Examine the entries and show every line in which the word "that" is found.

LISTED ENTRIES START

/-! `State.modCtx` -/

@[simp] theorem State.modCtx_g (s : State) (k : Nat) (f : Ctx → Ctx) : (s.modCtx k f).g = s.g := rfl
@[simp] theorem State.modCtx_others (s : State) (k : Nat) (f : Ctx → Ctx) : (s.modCtx k f).others = s.others := rfl
@[simp] theorem State.modCtx_tm (s : State) (k : Nat) (f : Ctx → Ctx) : (s.modCtx k f).tm = s.tm := rfl
@[simp] theorem State.modCtx_teams (s : State) (k : Nat) (f : Ctx → Ctx) : (s.modCtx k f).teams = s.teams := rfl
@[simp] theorem State.modCtx_mem (s : State) (k : Nat) (f : Ctx → Ctx) : (s.modCtx k f).mem = s.mem := rfl
@[simp] theorem State.modCtx_cores (s : State) (k : Nat) (f : Ctx → Ctx) : (s.modCtx k f).cores = s.cores := rfl
@[simp] theorem State.modCtx_groves (s : State) (k : Nat) (f : Ctx → Ctx) : (s.modCtx k f).groves = s.groves := rfl
@[simp] theorem State.modCtx_arrays (s : State) (k : Nat) (f : Ctx → Ctx) : (s.modCtx k f).arrays = s.arrays := rfl
@[simp] theorem State.modCtx_dies (s : State) (k : Nat) (f : Ctx → Ctx) : (s.modCtx k f).dies = s.dies := rfl
@[simp] theorem State.modCtx_engs (s : State) (k : Nat) (f : Ctx → Ctx) : (s.modCtx k f).engs = s.engs := rfl
@[simp] theorem State.modCtx_subs (s : State) (k : Nat) (f : Ctx → Ctx) : (s.modCtx k f).subs = s.subs := rfl
@[simp] theorem State.modCtx_tops (s : State) (k : Nat) (f : Ctx → Ctx) : (s.modCtx k f).tops = s.tops := rfl
@[simp] theorem State.modCtx_walks (s : State) (k : Nat) (f : Ctx → Ctx) : (s.modCtx k f).walks = s.walks := rfl
@[simp] theorem State.modCtx_fills (s : State) (k : Nat) (f : Ctx → Ctx) : (s.modCtx k f).fills = s.fills := rfl
@[simp] theorem State.modCtx_shoots (s : State) (k : Nat) (f : Ctx → Ctx) : (s.modCtx k f).shoots = s.shoots := rfl
@[simp] theorem State.modCtx_coh (s : State) (k : Nat) (f : Ctx → Ctx) : (s.modCtx k f).coh = s.coh := rfl
@[simp] theorem State.modCtx_pend (s : State) (k : Nat) (f : Ctx → Ctx) : (s.modCtx k f).pend = s.pend := rfl
@[simp] theorem State.modCtx_rootTlb (s : State) (k : Nat) (f : Ctx → Ctx) : (s.modCtx k f).rootTlb = s.rootTlb := rfl
@[simp] theorem State.modCtx_rootGens (s : State) (k : Nat) (f : Ctx → Ctx) : (s.modCtx k f).rootGens = s.rootGens := rfl
@[simp] theorem State.modCtx_fab (s : State) (k : Nat) (f : Ctx → Ctx) : (s.modCtx k f).fab = s.fab := rfl
@[simp] theorem State.modCtx_fabOut (s : State) (k : Nat) (f : Ctx → Ctx) : (s.modCtx k f).fabOut = s.fabOut := rfl
@[simp] theorem State.modCtx_dev (s : State) (k : Nat) (f : Ctx → Ctx) : (s.modCtx k f).dev = s.dev := rfl
@[simp] theorem State.modCtx_fresh (s : State) (k : Nat) (f : Ctx → Ctx) : (s.modCtx k f).fresh = s.fresh := rfl
@[simp] theorem State.modCtx_freeCtr (s : State) (k : Nat) (f : Ctx → Ctx) : (s.modCtx k f).freeCtr = s.freeCtr := rfl
@[simp] theorem State.modCtx_steps (s : State) (k : Nat) (f : Ctx → Ctx) : (s.modCtx k f).steps = s.steps := rfl
@[simp] theorem State.modCtx_schedule (s : State) (k : Nat) (f : Ctx → Ctx) : (s.modCtx k f).schedule = s.schedule := rfl
@[simp] theorem State.modCtx_inputs (s : State) (k : Nat) (f : Ctx → Ctx) : (s.modCtx k f).inputs = s.inputs := rfl
@[simp] theorem State.modCtx_soft (s : State) (k : Nat) (f : Ctx → Ctx) : (s.modCtx k f).soft = s.soft := rfl
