/-- The worked example of 13: a carry from the low word. -/
theorem test_sadd_carry : nextHolds (.sadd 4 4 8 false false) (withS [(4, 0xFFFFFF00), (8, 0x200)]) (fun t =>
    t.g.sreg 4 == 0x100 && t.g.scc && t.g.pc == 0x10004) = true := by decide +kernel
theorem test_saddi : nextHolds (.saddi 5 5 1 false) (withS [(5, 1)]) (fun t => t.g.sreg 5 == 2 && !t.g.scc) = true := by decide +kernel
theorem test_brns_not_taken : nextHolds (.brns 2) { tst with g := { tst.g with scc := true } } (fun t => t.g.pc == 0x10004) = true := by
  decide +kernel
theorem test_brs_back : nextHolds (.brs 0xFFFFF0) { tst with g := { tst.g with scc := true, pc := 0x1040 } } (fun t => t.g.pc == 0x1000) =
    true := by decide +kernel
theorem test_call_links : nextHolds (.call 0x100) tst (fun t => t.g.pc == 0x10400 && t.g.sreg 63 == 0x10004) = true := by decide +kernel
/-- The worked example of 13: %gid of group 0 of team 2 in launch slot 5. -/
theorem test_gid : nextHolds (.rdsr 10 0x000) { tst with g := { tst.g with lslot := 5, teamIdx := 2 } } (fun t => t.g.sreg 10 == 0x0A000040) =
    true := by decide +kernel
/-- The worked example of 14: N8X4 addition with saturation. -/
theorem test_vadd_sat : nextHolds (.vadd 3 4 5 false false) (withV [(128, 0x10FF8001), (160, 0x10018001)] (0x1000 + 5 * 4 + 0x800) 1) (fun t =>
    t.g.lane 3 0 == 0x20FFFF02) = true := by decide +kernel
/-- The worked example of 14: the signed dot product. -/
theorem test_vdot4 : nextHolds (.vdot4 3 4 5 false false false) (withV [(96, 100), (128, 0x80FF0302), (160, 0x7F02FF05)] 0 1) (fun t =>
    t.g.lane 3 0 == 0xFFFFC0E9) = true := by decide +kernel
/-- The worked example of 14: a tree of four f32 values. -/
def tstSum : State := withV [(288, 0x3F800000), (289, 0x4B800000), (290, 0x3F800000), (291, 0xCB800000)] 0x20 0xF
theorem test_vred_tree : nextHolds (.vred 101 9 0 false) tstSum (fun t => t.g.isEmptyS 5 && t.g.rets.any (·.data == [0x3F800000])) = true := by
  decide +kernel
theorem test_vscan : nextHolds (.vscan 8 9 0 false) tstSum (fun t => t.g.isEmptyV 8 &&
    t.g.rets.any (fun (r : Ret) => r.data.take 4 == [0x3F800000, 0x4B800000, 0x4B800000, 0])) = true := by decide +kernel
/-- The worked example of 09: codes of the format 0x00120763 as f32. -/
theorem test_cvtw_codes : nextHolds (.cvtw 3 4 0 3 false)
    { withV [(128, 0x00), (129, 0x80), (130, 0x01), (131, 0x38), (132, 0x29), (133, 0x2A), (134, 0x7E), (135, 0x7F), (136, 0xFF)] 0x20 0x1FF with
      g := { (withV [(128, 0x00), (129, 0x80), (130, 0x01), (131, 0x38), (132, 0x29), (133, 0x2A), (134, 0x7E), (135, 0x7F), (136, 0xFF)] 0x20 0x1FF).g with
        fmts := [(3, 0x00120763)], tags := [(4, 0x13)] } } (fun t => (List.range 9).map (t.g.lane 3) ==
      [0, 0x80000000, 0x3B000000, 0x3F800000, 0x3E900000, 0x3EA00000, 0x43E00000, 0x7FF80000, 0xFFF80000]) = true := by decide +kernel
/-- The worked example of 09: 0.3 to nearest, −0.3 and 0.3 upwards. -/
theorem test_cvtn_rounds :
    let s := fun (x mode : Word) => { withV [(128, x)] mode 1 with g := { (withV [(128, x)] mode 1).g with fmts := [(3, 0x00120763)] } }
    nextHolds (.cvtn 3 4 0 3 false false) (s 0x3E99999A 0x20) (fun t => t.g.lane 3 0 == 0x2A && t.g.tag 3 == 0x13) = true ∧
    nextHolds (.cvtn 3 4 0 3 false false) (s 0xBE99999A (0x20 + 2 * 128)) (fun t => t.g.lane 3 0 == 0xA9) = true ∧
    nextHolds (.cvtn 3 4 0 3 false false) (s 0x43EB0000 0x20) (fun t => t.g.lane 3 0 == 0x7F) = true ∧
    nextHolds (.cvtn 3 4 0 3 false false) (s 0x43EB0000 (0x20 + 0x800)) (fun t => t.g.lane 3 0 == 0x7E) = true ∧
    nextHolds (.cvtn 3 4 0 3 false false) (s 0x43E60000 0x20) (fun t => t.g.lane 3 0 == 0x7E) = true := by decide +kernel
/-- The worked example of 03: lanes 3 and 17 store to one word. -/
theorem test_sts_highest_lane : nextHolds (.stsW 4 99 0 false)
    { withV [(131, 0xAAAAAAAA), (145, 0x55555555)] 0 0x20008 with g := { (withV [(131, 0xAAAAAAAA), (145, 0x55555555)] 0 0x20008).g with
      s := [(3, 0x100)] } } (fun t => winNat t.tm.win 0x100 4 == 0x55555555 && t.g.pc == 0x10004) = true := by decide +kernel
/-- The worked example of 01: a walk, and the leaf stamped with the context's generation. -/
theorem test_walk :
    let m := [(0x2000000008, 0x0000002000010001), (0x2000010048, 0x0000002000020001), (0x2000020288, 0x0000002000021001),
      (0x20000210E8, 0x0007000310005047)].foldl (fun (m : List Host.Cell) (p : Nat × Nat) => writeNat m p.1 8 p.2) []
    (match walkTable (readD m) { gen := 7, base := 0x200000 } 0x000008024A3D1234 with
      | .leaf ea level e => ea == 0x20000210E8 && level == 3 && e == 0x0007000310005047 && pteFrame e == 0x310005 && pteGen e == 7
      | _ => false) = true := by decide +kernel
theorem test_trap_without_handler : nextHolds (.trap 9) tst (fun t => t.g.st == .stopped && t.g.pc == 0x10004 &&
    t.cx.faults.any (fun f => f.raise.code == .trap && f.raise.info == 9)) = true := by decide +kernel
theorem test_trap_with_handler : nextHolds (.trap 9) { tst with g := { tst.g with tr := { thand := 0x20001 } } } (fun t =>
    t.g.pc == 0x20000 && t.g.tr.tep == 0x10004 && t.g.tr.tcause.extractLsb' 0 8 == 0x11 && t.g.exec == 0xFFFFFFFF && t.g.tr.inH &&
      t.g.mode == 0x1020) = true := by decide +kernel
theorem test_rett_outside : nextHolds .rett tst (fun t => t.g.st == .stopped && t.cx.faults.any (·.raise.code == .illegalOp)) = true := by
  decide +kernel
/-- R84, R85: a store to a word that is not granted stands in the slice, where the loads of its grove see it. -/
theorem test_store_load : nextHolds (.sst 1 4 0 false) tst (fun t => readNat t.mem 0x10100 4 == 0 && t.pend.any (·.bytes == [5, 0, 0, 0]) && t.g.count 1 == 1 &&
    nextHolds (.sld 10 4 0 false) t (fun u => u.g.isEmptyS 10 && u.g.rets.any (·.data == [5]))) = true := by decide +kernel
theorem test_barr : nextHolds (.barr 12 20 false) tstB (fun t => t.g.sreg 12 == 2 && (t.tm.bar 0x40).phase == 3) = true := by decide +kernel
theorem test_acq : nextHolds (.acq false 3) tstT (fun t => t.g.scc && (t.bank 0 3).owner == some 2 && (t.bank 0 3).bnd == 0x7F800000) = true := by
  decide +kernel
theorem test_tdef : nextHolds (.tdef 20 5 false) tstT (fun t => (t.handle 5).base == 0xC00 && (t.handle 5).stride == 64 && (t.handle 5).rows == 16 &&
    (t.handle 5).cols == 16 && (t.handle 5).tag == 3 && (t.handle 5).hgen == 1) = true := by decide +kernel
theorem test_rput_slot : nextHolds (.rrel 25 false) tstB (fun t => (t.tm.ring 0xE0).free == 2 && (t.tm.ring 0xE0).take == 1) = true := by
  decide +kernel
theorem test_pgmap : nextHolds (.pgmap 3 12 1) tstP (fun t => t.g.sreg 3 == 0x00010000 && readD t.mem 0x32008 == 0x40003 && t.refcnt 0x40 == 1) =
    true := by decide +kernel
/-- R429: the submission queue's tail moves by no more than the queue's size. -/
theorem test_sqkick : (nextHolds (.sqkick 16) State.reset (fun t => t.dev.sqtail == 16) && nextHolds (.sqkick 17) State.reset (fun t => t.dev.sqtail == 0)) =
    true := by decide +kernel
/-- A word that decode refuses raises ILLEGAL_OP (R125): the group stops, having no handler (R382). -/
theorem test_illegal_word : (match step (tstI 0) with | .next t => t.groups.map (fun (g : Group) => (g.st, g.pc, g.lastCode)) | _ => []) =
    [(GState.stopped, 0x10000, 1)] := by decide +kernel
end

LISTED ENTRIES END

▶ SOLUTION:
/-- R84, R85: a store to a word that is not granted stands in the slice, where the loads of its grove see it. -/
/-- A word that decode refuses raises ILLEGAL_OP (R125): the group stops, having no handler (R382). -/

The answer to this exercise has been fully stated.